Y sucedió que en una de las calles más principales de la corte se presentó cierta mañana un ciego de semblante enjuto y marmóreo. Acompañándose con una guitarra, cantaba o recitaba, en son extraño y monótono, lo que sigue:

«¡Oíd!, ¡Oíd!, y meditad después.

Yo soy el nuevo profeta de lo que se desea y se siente, aunque no se conoce.

Yo soy el que ha escrito con letras de oro el libro de los libros y los triunfos de un nuevo porvenir.

Cuando ese libro aparezca, yo habré muerto, pero queda un heredero de mi ciencia, que extenderá por la tierra los frutos de mi sabiduría, empezando por las tierras de Occidente.

Ese hombre llevará en pos de sí la atención de las gentes, porque en sus pasos brillará el resplandor del cielo y ostentará en su pecho el símbolo del espíritu que le anima.

Él hará lo que ninguno ha hecho en nuestros tiempos... ¡Él es! Reconocedle y buscadle... apresuraos a reuniros en torno suyo, para ver lucir la nueva aurora que ha de salir de las tinieblas.


Así un Moravo, profundo
sabio y profeta eminente,
dijo la morava gente
antes de irse al otro mundo.


Y, al acabar el recitado y la copla, rascaba el ciego de tal modo las cuerdas de la guitarra, que se dijera quería rascar asimismo los oídos de cuantos le rodeaban.

-¡Jesús! -exclamaban algunos-, tiene garras y no uñas el hombre. A ¡vaya con lo que reza!... ¿quién le entiende?

-¡Oh!... mucho quiere decir con lo que dice -añadía otro-, y de buena gana le haría yo preguntillas a no haber aquí tanta gente que las oyera. ¿Habráse visto tanta boca abierta?

-Lo mismo que la de usted que, a fe, no se ha quedado corta -respondía chillando alguna mujer, que se daba por aludida.

Multitud de damas y caballeros se apeaban también de sus carruajes para oír al dichoso ciego, diciendo, después que le habían examinado de cerca:

-Preciso será que llamemos a este hombre para que nos explique el significado de sus palabras: además, parece que su rostro no es desconocido aquí.

De este modo, la fama del ciego cundió aquel mismo día por toda la corte, mientras el periódico Las Tinieblas decía a la tarde, con su acostumbrada malicia, que encontraba cierta afinidad directa entre el ciego y el duque de la Gloria; notabilidad única en su género y muy semejante en su aparición a la invención de los fósforos.

Ninguna prueba aducía el periódico Las Tinieblas para afirmar tan extraña suposición; pero las gentes creyeron sus palabras y el ciego fue buscado aquella misma noche y presentado en varios círculos políticos y aristocráticos, en donde se le aguardaba con una impaciencia digna de mejor causa.
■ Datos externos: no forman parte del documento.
-- ==== Sys2Proof/Machine/Classify.lean ====
section
/-! DEFINITION. The classification algorithm as the spec's function of the received byte: the six rules in priority
order, first match wins (41_scan_translator.md R110), the shift-offset table (R114), and the source's RemapRule names
(00_scope.md R14). The meanings of the rows are written from the rows' own rules; that they agree with this function is
a statement. -/

namespace Sys2Proof.Machine

/-- The set of rule 1 (R112). -/
def excSet : List Byte := [0x08#8, 0x09#8, 0x0D#8, 0x1B#8]

/-- The set of rule 2 (R113). -/
def ctrlLowSet : List Byte := [0x00#8, 0x1C#8, 0x1D#8, 0x1E#8, 0x1F#8]

/-- `SHIFT_TAB`, the 21 entries in the source's order (R114). -/
def shiftTab : List (Byte × Int) :=
  [(0x21#8, 0x10), (0x23#8, 0x10), (0x24#8, 0x10), (0x25#8, 0x10), (0x26#8, 0x11), (0x28#8, 0x11), (0x29#8, 0x07),
   (0x40#8, -0x0E), (0x2A#8, 0x0E), (0x2B#8, 0x12), (0x22#8, 0x05), (0x3A#8, 0x01), (0x3C#8, -0x10), (0x3E#8, -0x10),
   (0x3F#8, -0x10), (0x5E#8, -0x28), (0x5F#8, -0x32), (0x7B#8, -0x20), (0x7C#8, -0x20), (0x7D#8, -0x20), (0x7E#8, -0x1E)]

/-- The class of a byte: the first rule that matches (R72, R110). -/
def classify (b : Byte) : ScanClass :=
  if b ∈ excSet then .exc
  else if b ∈ ctrlLowSet then .ctrlLow
  else if (shiftTab.lookup b).isSome then .shiftTab
  else if b ≤ 0x1F#8 then .ctrlRange
  else if 0x41#8 ≤ b ∧ b ≤ 0x5A#8 then .shiftAlpha
  else .pass

/-- `emission(b)`: the one or two bytes the first matching rule gives (R110). -/
def emission (b : Byte) : List Byte :=
  match classify b with
  | .exc => plainItem b
  | .ctrlLow => controlItem b 0x40
  | .shiftTab => shiftItem b ((shiftTab.lookup b).getD 0)
  | .ctrlRange => controlItem b 0x60
  | .shiftAlpha => shiftItem b 0x20
  | .pass => plainItem b

/-- The source's RemapRule (R14). -/
inductive RemapRule where
  /-- Rule 6. -/
  | passThrough
  /-- Rule 2. -/
  | ctrlOffsetLow
  /-- Rule 4. -/
  | ctrlOffsetHigh
  /-- Rules 3 and 5. -/
  | shiftOffset (delta : Int)
  /-- Rule 1. -/
  | exceptionPassThrough
deriving DecidableEq, Repr

/-- Which RemapRule a byte takes (the correspondence R110 reads from the names and offsets). -/
def remapRule (b : Byte) : RemapRule :=
  match classify b with
  | .exc => .exceptionPassThrough
  | .ctrlLow => .ctrlOffsetLow
  | .shiftTab => .shiftOffset ((shiftTab.lookup b).getD 0)
  | .ctrlRange => .ctrlOffsetHigh
  | .shiftAlpha => .shiftOffset 0x20
  | .pass => .passThrough

end Sys2Proof.Machine
end

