-- ==== Sys2Proof/Machine/CtrlLow.lean ====
section
/-! DEFINITION. The meanings of class 2, rule 2, low control-offset set (41_scan_translator.md R113): the control marker, then the byte plus `0x40`.
Each is the handling of one byte after it was taken from the receive queue (R111): the appends of its emission, then the
control step (43_control_signals.md R190). -/

namespace Sys2Proof.Machine

/-- `RX_00_CTRL_LOW` (R113). -/
def execRx00CtrlLow (s : State) : Host.Outcome State Fault Refusal := handleByte 0x00#8 (controlItem 0x00#8 0x40) s

/-- `RX_1C_CTRL_LOW` (R113). -/
def execRx1CCtrlLow (s : State) : Host.Outcome State Fault Refusal := handleByte 0x1C#8 (controlItem 0x1C#8 0x40) s

/-- `RX_1D_CTRL_LOW` (R113). -/
def execRx1DCtrlLow (s : State) : Host.Outcome State Fault Refusal := handleByte 0x1D#8 (controlItem 0x1D#8 0x40) s

/-- `RX_1E_CTRL_LOW` (R113). -/
def execRx1ECtrlLow (s : State) : Host.Outcome State Fault Refusal := handleByte 0x1E#8 (controlItem 0x1E#8 0x40) s

/-- `RX_1F_CTRL_LOW` (R113). -/
def execRx1FCtrlLow (s : State) : Host.Outcome State Fault Refusal := handleByte 0x1F#8 (controlItem 0x1F#8 0x40) s

end Sys2Proof.Machine
end

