-- ==== Sys2Proof/Laws/PerInstr.lean ====
section
/-! SUPPORT. Laws about every instruction as syntax, one lemma for each constructor. -/

namespace Sys2Proof.Laws

/-- The class a row's mnemonic names is the class the sets of 30_encoding.md R72 give the row's byte. -/
def ClassAgrees.Statement (i : Instr) : Prop := Machine.classify (opcode i) = i.cls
El ciego era al parecer más taimado que aquel a quien servía el Lazarillo de Tormes.

-Poseo secretos -decía-, que no me los arrancarían ni el fuego ni el hierro. Pero el que ha de ponerle el cascabel al gato los publicará sin esfuerzo ni violencia, bajo el dominio de su absoluta voluntad.

-Y, ¿quién es el dichoso que ha de poner el cascabel al gato? -le preguntaban.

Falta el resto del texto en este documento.